> Action item
Copy all of the entries that follow, exactly.

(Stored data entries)
:::

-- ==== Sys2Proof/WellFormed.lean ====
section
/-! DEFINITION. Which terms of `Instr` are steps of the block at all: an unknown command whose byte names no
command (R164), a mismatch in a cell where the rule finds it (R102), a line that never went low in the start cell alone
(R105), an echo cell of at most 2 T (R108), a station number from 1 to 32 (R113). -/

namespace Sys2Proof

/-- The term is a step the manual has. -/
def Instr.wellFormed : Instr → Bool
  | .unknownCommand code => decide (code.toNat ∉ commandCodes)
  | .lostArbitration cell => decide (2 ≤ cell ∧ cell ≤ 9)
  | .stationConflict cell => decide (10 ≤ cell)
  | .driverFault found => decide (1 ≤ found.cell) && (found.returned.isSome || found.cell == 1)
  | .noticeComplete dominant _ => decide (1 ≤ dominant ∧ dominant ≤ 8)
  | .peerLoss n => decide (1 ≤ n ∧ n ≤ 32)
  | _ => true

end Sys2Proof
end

:::

> Completed exercise
-- ==== Sys2Proof/WellFormed.lean ====
section
/-! DEFINITION. Which terms of `Instr` are steps of the block at all: an unknown command whose byte names no
command (R164), a mismatch in a cell where the rule finds it (R102), a line that never went low in the start cell alone
(R105), an echo cell of at most 2 T (R108), a station number from 1 to 32 (R113). -/

namespace Sys2Proof

/-- The term is a step the manual has. -/
def Instr.wellFormed : Instr → Bool
  | .unknownCommand code => decide (code.toNat ∉ commandCodes)
  | .lostArbitration cell => decide (2 ≤ cell ∧ cell ≤ 9)
  | .stationConflict cell => decide (10 ≤ cell)
  | .driverFault found => decide (1 ≤ found.cell) && (found.returned.isSome || found.cell == 1)
  | .noticeComplete dominant _ => decide (1 ≤ dominant ∧ dominant ≤ 8)
  | .peerLoss n => decide (1 ≤ n ∧ n ≤ 32)
  | _ => true

end Sys2Proof
end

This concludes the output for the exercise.